As we learn more about interaction terms, remember the following fact: behind their complex interpretations, every interaction term is simply a new variable equal to the product of two (or more) other variables. This new term enters the model and receives a beta just like any other new predictor.

Consider a two-factor model for health score which only examines the 1/0 indicator variables on pet ownership and living alone. We can add an interaction term equal to their product — and since the components are always 1 or 0, then their product is as well:

\(X_1:\) Owns pets \(X_2:\) Lives alone \(X_3=X_1*X_2:\) Interaction
0 0 0
0 1 0
1 0 0
1 1 1

When we place a new beta on this interaction term, we essentially add an extra shift to the model predictions which only occurs when \(X_1\) and \(X_2\) are both set to 1 together. The practical effect of this term is to allow for non-additive effects. Let’s illustrate the model first without an interaction (sometimes called the main effects model), and then with an interaction:

Code
set.seed(2014)
twofact <- data.frame(pet=rep(1:0,each=20),
                      alone=rep(c(1,0,1,0),each=10),
                      health=rnorm(40,mean=60,sd=5))
twofact$health <- twofact$health+10*(twofact$pet-twofact$alone+twofact$pet*(1-twofact$alone))

twofact.lm <- lm(health~pet+alone,twofact)
twofact.lm2 <- lm(health~pet*alone,twofact)

plot(twofact$pet,twofact$health,col=c('grey50','#0000ff')[1+twofact$alone],
     main='Health explained by pet ownership + cohabitation',
     ylab='Health score',xaxt='n',xlab='Pet ownership')
axis(side=1,at=c(0,1),labels=c('No','Yes'))
points(x=c(0.05,0.05,0.95,0.95),
       y=c(twofact.lm$coefficients[1],
           twofact.lm$coefficients[1]+twofact.lm$coefficients[3],
           twofact.lm$coefficients[1]+twofact.lm$coefficients[2],
           sum(twofact.lm$coefficients)),
       col=c('grey50','#0000ff','grey50','#0000ff'),pch=4,cex=1.5)
segments(x0=c(0.05,0.05),x1=c(0.95,0.95),col=c('grey50','#0000ff'),
         y0=c(twofact.lm$coefficients[1],
              twofact.lm$coefficients[1]+twofact.lm$coefficients[3]),
         y1=c(twofact.lm$coefficients[1]+twofact.lm$coefficients[2],
              sum(twofact.lm$coefficients)),lty=2)
legend(x='topleft',pch=c(1,1,4),col=c('grey50','#0000ff','black'),legend=c('Lives with others','Lives alone','Model predictions'))
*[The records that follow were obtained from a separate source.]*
/-- Settles O12: the quotient is in [0, 100], whose ends are exact, and `RoundOut` is monotone. -/
theorem humidityLiesInRangeAndIsMonotone : Obligations.HumidityLiesInRangeAndIsMonotone := by
  refine ⟨fun b0 b1 => ⟨_, rfl, roundOut_nonneg (humidityQuotient_nonneg _), ?top⟩, ?mono⟩
  case top =>
    have h0 := b0.isLt
    have h1 := b1.isLt
    have hnum : (b0.toNat * 256 + b1.toNat) * 100 ≤ 100 * 65535 := by omega
    have hle : (((b0.toNat * 256 + b1.toNat) * 100 : Nat) : Rat) / 65535 ≤ (100 : Nat) :=
      (div_le_iff₀ (by norm_num)).2 (mod_cast hnum)
    exact (roundOut_mono (humidityQuotient_nonneg _) hle).trans_eq (roundOut_natCast (by norm_num))
  case mono =>
    intro b0 b1 c0 c1 p q hle hp hq
    obtain ⟨-, rfl⟩ := FVal.finite.inj hp
    obtain ⟨-, rfl⟩ := FVal.finite.inj hq
    refine roundOut_mono (humidityQuotient_nonneg _) ?_
    gcongr

/-- A rounded value is an integer over a power of two (D5). -/
theorem exists_roundOut_mul_two_pow {q : Rat} (hq : 0 ≤ q) : ∃ k n : Nat, roundOut q * 2 ^ k = n := by
  obtain ⟨n, e, -, -, -, hround, -⟩ := roundOutIsNearestTiesToEven q hq
  obtain ⟨i, rfl | rfl⟩ := e.eq_nat_or_neg
  · exact ⟨0, n * 2 ^ i, by simp [hround]⟩
  · exact ⟨i, n, by simp [hround]⟩

/-- A fraction with an odd denominator is left by `RoundOut` only where it is an integer, for the values of the format
are fractions with a power of two as denominator. -/
theorem roundOut_div_eq_self_iff {a d : Nat} (hd : Odd d) (ha : a < 2 ^ 53) :
    roundOut ((a : Rat) / d) = a / d ↔ d ∣ a := by
  have hd0 : (d : Rat) ≠ 0 := mod_cast hd.pos.ne'
  constructor
  · intro hexact
    obtain ⟨k, n, hn⟩ := exists_roundOut_mul_two_pow (q := (a : Rat) / d) (by positivity)
    have hcross : a * 2 ^ k = d * n := by
      rw [hexact, div_mul_eq_mul_div, div_eq_iff hd0, mul_comm (n : Rat)] at hn
      exact_mod_cast hn
    exact (hd.coprime_two_right.pow_right k).dvd_of_dvd_mul_right ⟨n, hcross⟩
  · rintro ⟨j, rfl⟩
    have hj : j < 2 ^ 53 := (Nat.le_mul_of_pos_left j hd.pos).trans_lt ha
    rw [Nat.cast_mul, mul_div_cancel_left₀ _ hd0, roundOut_natCast hj]

/-- Settles O13: the quotient is an integer for the multiples of 13107, which is 65535 without the factor it shares
with 100. -/
theorem humidityIsExactForSixRawValues : Obligations.HumidityIsExactForSixRawValues := by
  intro b0 b1
  have h0 := b0.isLt
  have h1 := b1.isLt
  refine ⟨_, rfl, ?_⟩
  have hexact := roundOut_div_eq_self_iff (a := (b0.toNat * 256 + b1.toNat) * 100) (d := 65535)
    (by decide) (by omega)
  exact hexact.trans (by omega)

end Sys2Proof.Machine
end

section
/-! PROOFS. The frame steps as instructions (43_frame_parser.md R162 to R172): each completes with its writes, or takes
OutOfBounds where its read began. Then the step of the automaton in each parser state (R161). -/

namespace Sys2Proof.Machine

/-! ### The next-state function and the header steps -/

/-- There is no group from 7 up (R165). -/
@[simp] theorem nextState_seven (b : Byte) : nextState 7 b = .done := by
  rcases nextState_cases 7 b with ⟨j, hj, -⟩ | ⟨-, h⟩
  · omega
  · exact h

/-- Settles O4: the two answers of the next-state function, and what entering each writes. -/
theorem nextStateIsTheLeastSetBit : Obligations.NextStateIsTheLeastSetBit := by
  refine fun s k _ => ⟨?_, nextState_seven s.bm⟩
  rcases nextState_cases k s.bm with ⟨j, hkj, hbit, hgap, hnext⟩ | ⟨hgap, hnext⟩
  · exact .inl ⟨j, hkj, hbit, hgap, hnext, State.enterNext_of_field hnext⟩
  · exact .inr ⟨hgap, hnext, State.enterNext_of_done hnext⟩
Main effects model with two 1/0 factors

Notice how the pet ownership effect is constant among both living situation groups, creating parallel lines of best fit. However, the model doesn’t fit particularly well: you can see that the predictions are not centered within each group of observations. The model plotted above has the following functional form:

\[y_i = \beta_0 + \beta_1 1\!\!1\{x_{1,i} = \mathrm{pets}\} + \beta_2 1\!\!1\{x_{2,i} = \mathrm{alone}\} + \varepsilon_i\]

And the parameter estimates would be as follows:

Model term Estimate p-value Interpretation
\(\hat{\beta}_0\) \(63.5\) \(\lt0.0001\) Average health of a non-pet owner with roommate
\(\hat{\beta}_1\) \(15.0\) \(\lt0.0001\) Shift applied to pet owner
\(\hat{\beta}_2\) \(-13.3\) \(\lt0.0001\) Shift applied to all those living alone

Now let’s see how the model changes when we add the interaction term:

Code
plot(twofact$pet,twofact$health,col=c('grey50','#0000ff')[1+twofact$alone],
     main='Health explained by pet ownership X cohabitation',
     ylab='Health score',xaxt='n',xlab='Pet ownership')
axis(side=1,at=c(0,1),labels=c('No','Yes'))
points(x=c(0.05,0.05,0.95,0.95),
       y=c(twofact.lm2$coefficients[1],
           twofact.lm2$coefficients[1]+twofact.lm2$coefficients[3],
           twofact.lm2$coefficients[1]+twofact.lm2$coefficients[2],
           sum(twofact.lm2$coefficients)),
       col=c('grey50','#0000ff','grey50','#0000ff'),pch=4,cex=1.5)
segments(x0=c(0.05,0.05),x1=c(0.95,0.95),col=c('grey50','#0000ff'),
         y0=c(twofact.lm2$coefficients[1],
              twofact.lm2$coefficients[1]+twofact.lm2$coefficients[3]),
         y1=c(twofact.lm2$coefficients[1]+twofact.lm2$coefficients[2],
              sum(twofact.lm2$coefficients)),lty=2)
legend(x='topleft',pch=c(1,1,4),col=c('grey50','#0000ff','black'),legend=c('Lives with others','Lives alone','Model predictions'))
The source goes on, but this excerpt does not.